Art can intimidate. Often pricey, it can seem imposingly precious—which is why many people take a reverent, by-the-numbers approach to hanging it in their home: on white walls with the center of the print or painting gallery-ready at 57 inches above the floor. Visit the homes of artists, however, and you’ll see that they treat artworks like members of the family, leaning pictures casually against walls or fearlessly displaying sculptures against patterned wallpaper.
That approach, documented in several books out this fall, is one we can all learn from.

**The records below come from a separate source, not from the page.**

-- ==== Sys2Proof/Machine/Modes.lean ====
section
/-! DEFINITION. Modes and orders: the mode transitions of Table 15.10, PWRDIS (R518, R623), the idle policy
(R523–R525) and the order sequencer (R526–R529). -/

namespace Sys2Proof.Machine

namespace State

/-! ## Conditions on the machine -/

/-- Commands that a mode entry waits for: those past decode; a held Asynchronous Event Request never ends by
itself. -/
def openCmds (s : State) : List Cmd := s.host.cmds.filter fun (c : Cmd) =>
  c.st ≠ .posted && c.st ≠ .discarded && !(c.sqe.opc = 0x0C && c.key.sq = 0)

/-- A command of an I/O queue, a Take Submit included. -/
def ioCmd (c : Cmd) : Bool := c.key.sq ≠ 0

/-- Handles of the contexts out of FREE. -/
def liveTakes (s : State) : List Nat := (s.tsk.ctxs.filter fun e => match e.2 with
  | some (x : Ctx) => x.st ≠ .free
  | none => false).map (·.1)

/-- A context of a take that has begun its commit. -/
def commits (s : State) (h : Nat) : Bool := match s.ctx h with
  | some x => x.st = .committing
  | none => false

/-- The task file has a command in BUSY. -/
def tfBusy (s : State) : Bool := s.getF F.tfStatusState = 1

/-- The device is idle (R523). -/
def isIdle (s : State) : Bool :=
  (s.host.ctrls.all fun e => e.2.sqs.all fun q => !s.queueFilled e.1 q.1)
    && (s.openCmds.all fun c => c.st = .fetched) && s.liveTakes.isEmpty && !s.tfBusy
    && s.pwr.window.isEmpty && s.cnt.order.isNone && s.pwr.trans.isNone && s.pwr.starting.isNone

/-- Nothing of a command, a take or the task file is left. -/
def drained (s : State) : Bool := s.openCmds.isEmpty && s.liveTakes.isEmpty && !s.tfBusy

/-- Every journal record is durable. -/
def journalDurable (s : State) : Bool := s.ftl.tail.isEmpty && s.ftl.cws.isEmpty && s.ftl.deallocs.isEmpty

/-- The instance is QUIESCED, CONFIGURED or DISABLED. -/
def instQuiet (s : State) (n : Nat) : Bool := s.instSt n = 0 || s.instSt n = 1 || s.instSt n = 5

/-- Every instance that owns memory in rank 1 is quiet (R144). -/
def rank1Quiet (s : State) : Bool := s.configured.all fun n => s.instQuiet n || !s.inRank1 n

/-- Every actuator is PARKED or OFFLINE. -/
def headsParked (s : State) : Bool := [0, 1].all fun a => s.actState a = 0 || s.actState a = 8

/-- The spindle is stopped: STOPPED, COAST or FAULT. -/
def spinStopped (s : State) : Bool := s.spinState = 0 || s.spinState = 8 || s.spinState = 9

/-- The disk cannot come up: no loop table, a spindle FAULT, or no actuator left. -/
def diskGone (s : State) : Bool :=
  !s.onF F.srvStatusTableValid || s.spinState = 9 || [0, 1].all fun a => s.actState a = 8

/-- The disk tier is ready (Table 08.13 step 8), or cannot become so. -/
def diskUp (s : State) : Bool :=
  s.diskGone || (s.spinState = 5 && [0, 1].all fun a => (3 ≤ s.actState a && s.actState a ≤ 5) || s.actState a = 8)

/-- A tiered extent is in state DISK, or a zoned-disk namespace exists (R524, R573). -/
def diskData (s : State) : Bool :=
  !(s.nsidsOf (· = .zoned)).isEmpty || s.ftl.extents.any fun e => e.2.st = .disk

/-! ## The end of a mode order -/

/-- An order written to PWR_MODE_CMD ends: 0 OK, 1 BUSY, 2 NOT_ALLOWED, 3 PREEMPTED, 4 NOT_QUIESCED
(Table 15.15). -/
def endModeOrder (s : State) (reg : Bool) (r : Nat) : State :=
  if reg && s.onF F.pwrModeStatusBusy then (s.setF F.pwrModeStatusBusy 0).setF F.pwrModeStatusResult r else s

/-- The device is in a new mode: what the old mode allowed ends (R310, R580), WP_n follows the mode (Table 05.2), and
a double holds or applies messages (R493). -/
def newMode (s : State) (m : Mode) (cause : Nat) : State :=
  let s := ((s.enterMode m cause).selfTestModeCheck).tuneModeCheck
  let s := s.modFch fun f => { f with wpHigh := s.logicOn && !s.pwr.failing && m ≠ .dormant && m ≠ .standby }
  if s.role = roleDouble then s.setHold (m = .service || m = .safe || m = .standby || m = .dormant) else s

Marcia Prentice, author of the forthcoming “How We Live” (teNeues), said that a key principle is to look broadly and care deeply: “Creative people are bringing in art from a lot of different sources,” she said. “They don’t feel intimidated by the art—they’re just picking up the pieces that they love.”
That can mean incorporating personal effects, said Stacey Goergen, who co-authored this month’s “Artists Living with Art” (Abrams) with Amanda Benchley. Family mementos are as important as major artworks for art photographer Laurie Simmons and her husband, painter Carroll Dunham. In the living room of their northwestern Connecticut home, the couple has juxtaposed a Sarah Charlesworth photograph with a sculpture by Carl D’Alvia and a work by their daughter Grace. “Laurie mixes a well-known photographer with a mid-career sculptor and then [a piece] made by their daughter when she was in high school,” Ms. Goergen said.
A relaxed attitude also makes a difference when you’re trying to live with art more organically. Throw up a nail and try something, or rotate works regularly. For artists, “it’s not fixed,” Ms. Benchley said. “It’s a more fluid attitude than in a museum. If it doesn’t work, move it.” Here are some strategies you should feel free to borrow from creative insiders.
Introduce Art in Unexpected Places
What do we do at home? We sit—on our sofas and on our Wassily chairs. In his Edinburgh apartment, interior designer Sam Buckley realized that adding art to the living room’s lower half would acknowledge the vantage points of those who were seated. “If you hang art at eye level when you’re standing up, when you sit down you feel as if everything is happening above you,” Mr. Buckley said of this more relaxed approach. “So I’ve got two or three pieces of art just stacked on the floor to give that feeling of inclusion when you’re sitting.” Near the Lucie Bennett drawing that leans against the wall, he installed a cascade of paper lamps with adjustable heights that he found on Etsy, which move the eye vertically. Elsewhere, he hung a small print under the chair rail.